> [Dataset entries]

────

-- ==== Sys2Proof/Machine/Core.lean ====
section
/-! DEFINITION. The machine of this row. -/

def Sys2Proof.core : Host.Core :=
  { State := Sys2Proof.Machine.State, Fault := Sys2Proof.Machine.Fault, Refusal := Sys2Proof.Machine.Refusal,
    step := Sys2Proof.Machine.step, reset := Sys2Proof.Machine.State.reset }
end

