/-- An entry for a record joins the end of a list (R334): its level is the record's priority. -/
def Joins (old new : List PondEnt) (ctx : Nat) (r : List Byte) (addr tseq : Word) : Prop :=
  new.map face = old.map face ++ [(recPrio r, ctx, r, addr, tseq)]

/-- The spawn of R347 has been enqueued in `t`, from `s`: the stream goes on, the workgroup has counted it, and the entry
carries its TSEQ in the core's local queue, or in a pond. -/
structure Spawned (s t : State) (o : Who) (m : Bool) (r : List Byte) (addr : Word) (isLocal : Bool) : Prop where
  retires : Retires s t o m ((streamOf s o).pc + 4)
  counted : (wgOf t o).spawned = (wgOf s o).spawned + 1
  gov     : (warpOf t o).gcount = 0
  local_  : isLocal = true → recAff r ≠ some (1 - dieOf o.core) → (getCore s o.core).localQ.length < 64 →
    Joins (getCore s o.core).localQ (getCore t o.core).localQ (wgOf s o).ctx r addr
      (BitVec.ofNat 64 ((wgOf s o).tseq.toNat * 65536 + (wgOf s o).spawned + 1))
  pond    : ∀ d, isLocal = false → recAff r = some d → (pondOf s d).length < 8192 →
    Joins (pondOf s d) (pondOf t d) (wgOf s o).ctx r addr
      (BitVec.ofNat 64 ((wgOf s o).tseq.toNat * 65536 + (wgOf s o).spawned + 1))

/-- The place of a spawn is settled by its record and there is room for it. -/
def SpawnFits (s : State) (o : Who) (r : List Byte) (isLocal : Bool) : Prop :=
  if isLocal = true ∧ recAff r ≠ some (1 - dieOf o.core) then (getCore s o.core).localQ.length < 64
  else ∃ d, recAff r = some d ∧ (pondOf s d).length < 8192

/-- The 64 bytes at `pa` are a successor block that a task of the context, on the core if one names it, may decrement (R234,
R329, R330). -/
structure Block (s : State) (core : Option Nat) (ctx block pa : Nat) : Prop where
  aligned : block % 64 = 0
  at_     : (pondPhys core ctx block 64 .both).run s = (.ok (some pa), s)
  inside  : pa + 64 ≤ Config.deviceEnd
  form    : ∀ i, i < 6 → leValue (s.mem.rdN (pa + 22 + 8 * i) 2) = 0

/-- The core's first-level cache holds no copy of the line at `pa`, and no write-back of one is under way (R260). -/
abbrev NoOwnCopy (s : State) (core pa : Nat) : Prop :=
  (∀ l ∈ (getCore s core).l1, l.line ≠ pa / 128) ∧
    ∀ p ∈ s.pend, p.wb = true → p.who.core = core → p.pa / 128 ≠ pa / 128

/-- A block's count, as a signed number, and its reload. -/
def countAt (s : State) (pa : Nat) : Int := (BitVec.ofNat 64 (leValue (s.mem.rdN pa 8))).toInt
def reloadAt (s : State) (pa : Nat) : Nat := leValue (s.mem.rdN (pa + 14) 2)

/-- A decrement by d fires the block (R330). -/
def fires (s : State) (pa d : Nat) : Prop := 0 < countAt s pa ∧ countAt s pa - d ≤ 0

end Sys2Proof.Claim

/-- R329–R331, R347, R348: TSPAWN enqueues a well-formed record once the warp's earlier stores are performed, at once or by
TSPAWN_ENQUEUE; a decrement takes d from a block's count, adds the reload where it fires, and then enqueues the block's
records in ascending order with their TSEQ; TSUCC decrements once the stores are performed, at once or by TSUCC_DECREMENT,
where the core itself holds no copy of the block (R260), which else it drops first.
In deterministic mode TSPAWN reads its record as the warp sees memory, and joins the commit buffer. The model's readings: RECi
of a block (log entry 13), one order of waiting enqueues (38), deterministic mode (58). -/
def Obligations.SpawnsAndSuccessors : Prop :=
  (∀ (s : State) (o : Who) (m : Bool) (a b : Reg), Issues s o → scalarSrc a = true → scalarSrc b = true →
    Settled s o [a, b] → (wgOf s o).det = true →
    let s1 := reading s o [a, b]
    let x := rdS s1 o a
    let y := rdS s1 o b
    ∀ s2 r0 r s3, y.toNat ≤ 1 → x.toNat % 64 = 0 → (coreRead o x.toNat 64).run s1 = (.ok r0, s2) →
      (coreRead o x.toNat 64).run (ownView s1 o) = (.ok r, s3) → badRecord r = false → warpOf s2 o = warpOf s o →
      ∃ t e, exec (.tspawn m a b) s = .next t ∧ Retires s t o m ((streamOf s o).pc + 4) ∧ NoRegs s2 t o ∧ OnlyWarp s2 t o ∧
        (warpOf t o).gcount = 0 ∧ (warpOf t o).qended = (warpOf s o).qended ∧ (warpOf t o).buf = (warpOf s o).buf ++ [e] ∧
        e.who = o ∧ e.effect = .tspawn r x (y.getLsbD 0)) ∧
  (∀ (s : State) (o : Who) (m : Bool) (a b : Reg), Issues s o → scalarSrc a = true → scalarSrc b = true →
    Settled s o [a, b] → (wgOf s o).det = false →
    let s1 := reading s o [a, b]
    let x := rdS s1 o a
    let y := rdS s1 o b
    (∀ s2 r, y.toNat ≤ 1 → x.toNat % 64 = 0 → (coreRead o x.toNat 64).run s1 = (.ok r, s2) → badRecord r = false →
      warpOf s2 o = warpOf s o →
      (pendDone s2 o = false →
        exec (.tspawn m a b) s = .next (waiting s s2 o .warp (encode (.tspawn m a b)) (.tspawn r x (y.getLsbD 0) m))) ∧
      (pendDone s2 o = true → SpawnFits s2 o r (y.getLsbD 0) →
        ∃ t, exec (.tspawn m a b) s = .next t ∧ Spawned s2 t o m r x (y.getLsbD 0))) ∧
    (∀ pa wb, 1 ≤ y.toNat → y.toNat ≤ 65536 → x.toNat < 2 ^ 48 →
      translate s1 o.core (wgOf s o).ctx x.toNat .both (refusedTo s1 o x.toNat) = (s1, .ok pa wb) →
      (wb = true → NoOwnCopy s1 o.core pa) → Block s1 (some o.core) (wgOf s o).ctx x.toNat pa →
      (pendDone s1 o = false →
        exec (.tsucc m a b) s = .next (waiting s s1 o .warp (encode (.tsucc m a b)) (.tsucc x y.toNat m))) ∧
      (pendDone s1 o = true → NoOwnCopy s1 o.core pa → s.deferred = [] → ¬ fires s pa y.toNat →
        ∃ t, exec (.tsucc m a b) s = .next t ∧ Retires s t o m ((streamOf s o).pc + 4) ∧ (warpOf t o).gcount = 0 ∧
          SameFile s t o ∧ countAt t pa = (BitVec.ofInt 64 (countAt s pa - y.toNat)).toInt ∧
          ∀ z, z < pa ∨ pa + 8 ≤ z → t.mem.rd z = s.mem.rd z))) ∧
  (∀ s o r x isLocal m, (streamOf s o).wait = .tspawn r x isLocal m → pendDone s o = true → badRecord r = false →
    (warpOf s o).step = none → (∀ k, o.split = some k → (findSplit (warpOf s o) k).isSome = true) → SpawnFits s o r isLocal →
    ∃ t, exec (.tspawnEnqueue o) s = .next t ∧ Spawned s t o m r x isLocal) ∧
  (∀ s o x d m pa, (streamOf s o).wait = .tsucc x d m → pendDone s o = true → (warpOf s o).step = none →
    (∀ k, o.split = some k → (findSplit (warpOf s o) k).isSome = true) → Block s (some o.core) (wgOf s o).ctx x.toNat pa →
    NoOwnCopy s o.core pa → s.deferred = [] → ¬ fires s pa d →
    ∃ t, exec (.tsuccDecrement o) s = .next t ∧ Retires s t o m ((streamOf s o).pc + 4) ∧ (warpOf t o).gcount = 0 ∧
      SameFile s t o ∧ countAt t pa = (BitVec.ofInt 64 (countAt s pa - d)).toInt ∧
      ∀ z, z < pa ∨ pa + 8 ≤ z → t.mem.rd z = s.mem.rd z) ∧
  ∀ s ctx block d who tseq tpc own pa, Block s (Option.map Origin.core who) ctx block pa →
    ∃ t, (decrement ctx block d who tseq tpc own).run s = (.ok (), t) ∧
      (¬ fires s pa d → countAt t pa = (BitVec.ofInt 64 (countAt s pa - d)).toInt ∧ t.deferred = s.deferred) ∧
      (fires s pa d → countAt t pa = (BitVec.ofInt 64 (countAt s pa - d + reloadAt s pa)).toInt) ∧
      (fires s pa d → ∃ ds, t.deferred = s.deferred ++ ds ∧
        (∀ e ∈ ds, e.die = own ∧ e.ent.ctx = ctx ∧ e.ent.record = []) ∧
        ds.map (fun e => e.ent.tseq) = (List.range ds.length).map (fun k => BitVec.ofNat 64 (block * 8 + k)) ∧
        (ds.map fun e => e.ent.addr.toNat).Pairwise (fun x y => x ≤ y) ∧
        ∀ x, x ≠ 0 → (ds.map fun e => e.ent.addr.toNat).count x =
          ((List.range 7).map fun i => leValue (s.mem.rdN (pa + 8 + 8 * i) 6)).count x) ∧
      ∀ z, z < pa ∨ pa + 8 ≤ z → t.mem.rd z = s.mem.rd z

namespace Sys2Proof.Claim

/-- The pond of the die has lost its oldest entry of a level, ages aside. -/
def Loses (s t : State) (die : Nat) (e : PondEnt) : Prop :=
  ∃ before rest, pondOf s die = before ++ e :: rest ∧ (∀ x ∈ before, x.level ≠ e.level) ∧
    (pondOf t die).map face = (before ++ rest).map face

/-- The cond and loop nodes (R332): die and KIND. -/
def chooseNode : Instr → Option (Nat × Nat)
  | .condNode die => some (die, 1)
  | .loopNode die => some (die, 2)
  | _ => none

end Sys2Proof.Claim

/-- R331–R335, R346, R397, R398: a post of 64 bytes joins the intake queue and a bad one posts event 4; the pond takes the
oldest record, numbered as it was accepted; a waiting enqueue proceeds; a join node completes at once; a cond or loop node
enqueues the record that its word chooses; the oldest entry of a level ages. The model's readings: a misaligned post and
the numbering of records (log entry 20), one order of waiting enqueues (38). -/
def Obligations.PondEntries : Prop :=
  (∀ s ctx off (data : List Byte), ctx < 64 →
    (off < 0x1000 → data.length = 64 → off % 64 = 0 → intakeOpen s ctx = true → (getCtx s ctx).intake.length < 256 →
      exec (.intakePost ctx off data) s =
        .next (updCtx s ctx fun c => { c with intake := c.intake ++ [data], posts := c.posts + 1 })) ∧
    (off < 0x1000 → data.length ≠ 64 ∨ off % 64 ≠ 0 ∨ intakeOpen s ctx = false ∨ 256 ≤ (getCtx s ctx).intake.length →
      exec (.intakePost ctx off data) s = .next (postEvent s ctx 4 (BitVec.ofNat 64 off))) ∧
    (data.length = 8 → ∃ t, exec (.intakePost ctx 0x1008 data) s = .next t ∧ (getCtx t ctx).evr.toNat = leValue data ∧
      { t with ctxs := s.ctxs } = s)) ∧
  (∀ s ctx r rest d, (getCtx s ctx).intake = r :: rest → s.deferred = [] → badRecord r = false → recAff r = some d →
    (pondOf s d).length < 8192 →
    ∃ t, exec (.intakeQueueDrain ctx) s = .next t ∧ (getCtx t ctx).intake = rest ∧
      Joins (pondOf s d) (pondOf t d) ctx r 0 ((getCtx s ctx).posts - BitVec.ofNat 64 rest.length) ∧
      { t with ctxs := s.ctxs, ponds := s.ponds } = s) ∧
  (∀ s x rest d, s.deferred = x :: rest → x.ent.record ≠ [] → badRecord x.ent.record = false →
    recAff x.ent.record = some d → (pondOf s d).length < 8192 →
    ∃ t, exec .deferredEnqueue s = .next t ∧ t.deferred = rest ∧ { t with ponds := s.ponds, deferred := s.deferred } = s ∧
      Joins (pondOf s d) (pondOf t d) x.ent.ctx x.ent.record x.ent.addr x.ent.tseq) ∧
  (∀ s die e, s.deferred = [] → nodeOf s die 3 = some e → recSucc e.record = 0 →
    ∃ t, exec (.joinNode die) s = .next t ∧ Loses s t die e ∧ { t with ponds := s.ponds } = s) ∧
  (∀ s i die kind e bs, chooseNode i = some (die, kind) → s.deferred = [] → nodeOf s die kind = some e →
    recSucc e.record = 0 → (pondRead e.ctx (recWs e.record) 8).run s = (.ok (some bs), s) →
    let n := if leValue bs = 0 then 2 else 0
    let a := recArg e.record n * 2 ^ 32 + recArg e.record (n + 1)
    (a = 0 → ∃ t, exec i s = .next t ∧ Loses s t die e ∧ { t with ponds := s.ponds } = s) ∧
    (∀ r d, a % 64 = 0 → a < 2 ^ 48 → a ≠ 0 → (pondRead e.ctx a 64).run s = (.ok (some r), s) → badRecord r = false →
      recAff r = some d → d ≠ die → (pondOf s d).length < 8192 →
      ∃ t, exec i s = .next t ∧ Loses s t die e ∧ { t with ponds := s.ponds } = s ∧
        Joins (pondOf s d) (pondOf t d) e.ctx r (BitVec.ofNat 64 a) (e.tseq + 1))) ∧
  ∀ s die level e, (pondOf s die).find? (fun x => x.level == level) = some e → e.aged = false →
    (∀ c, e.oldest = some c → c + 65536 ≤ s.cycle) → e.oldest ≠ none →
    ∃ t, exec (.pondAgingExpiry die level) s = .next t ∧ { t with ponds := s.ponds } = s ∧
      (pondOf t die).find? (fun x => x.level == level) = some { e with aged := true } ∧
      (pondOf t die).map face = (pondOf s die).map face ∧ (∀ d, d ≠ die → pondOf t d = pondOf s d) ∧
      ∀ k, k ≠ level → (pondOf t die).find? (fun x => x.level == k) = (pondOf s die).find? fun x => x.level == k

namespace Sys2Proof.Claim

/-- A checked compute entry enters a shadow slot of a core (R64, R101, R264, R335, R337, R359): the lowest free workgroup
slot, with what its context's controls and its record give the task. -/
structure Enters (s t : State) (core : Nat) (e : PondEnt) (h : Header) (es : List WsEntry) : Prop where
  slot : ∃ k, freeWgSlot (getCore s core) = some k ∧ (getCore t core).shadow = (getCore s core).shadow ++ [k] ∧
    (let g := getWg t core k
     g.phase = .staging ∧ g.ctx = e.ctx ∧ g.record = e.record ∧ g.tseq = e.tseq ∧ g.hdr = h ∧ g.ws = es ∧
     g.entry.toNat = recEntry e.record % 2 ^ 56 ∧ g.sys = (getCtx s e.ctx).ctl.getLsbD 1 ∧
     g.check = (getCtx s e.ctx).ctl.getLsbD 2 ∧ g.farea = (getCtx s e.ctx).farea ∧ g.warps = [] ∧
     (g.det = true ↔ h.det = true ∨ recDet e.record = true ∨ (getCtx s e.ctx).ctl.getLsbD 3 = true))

────

> [TASK TO CARRY OUT] In the entries above, find each line that has the word "findSplit". Copy it.

> [SOLVED EXERCISE]
    (warpOf s o).step = none → (∀ k, o.split = some k → (findSplit (warpOf s o) k).isSome = true) → SpawnFits s o r isLocal →
    (∀ k, o.split = some k → (findSplit (warpOf s o) k).isSome = true) → Block s (some o.core) (wgOf s o).ctx x.toNat pa →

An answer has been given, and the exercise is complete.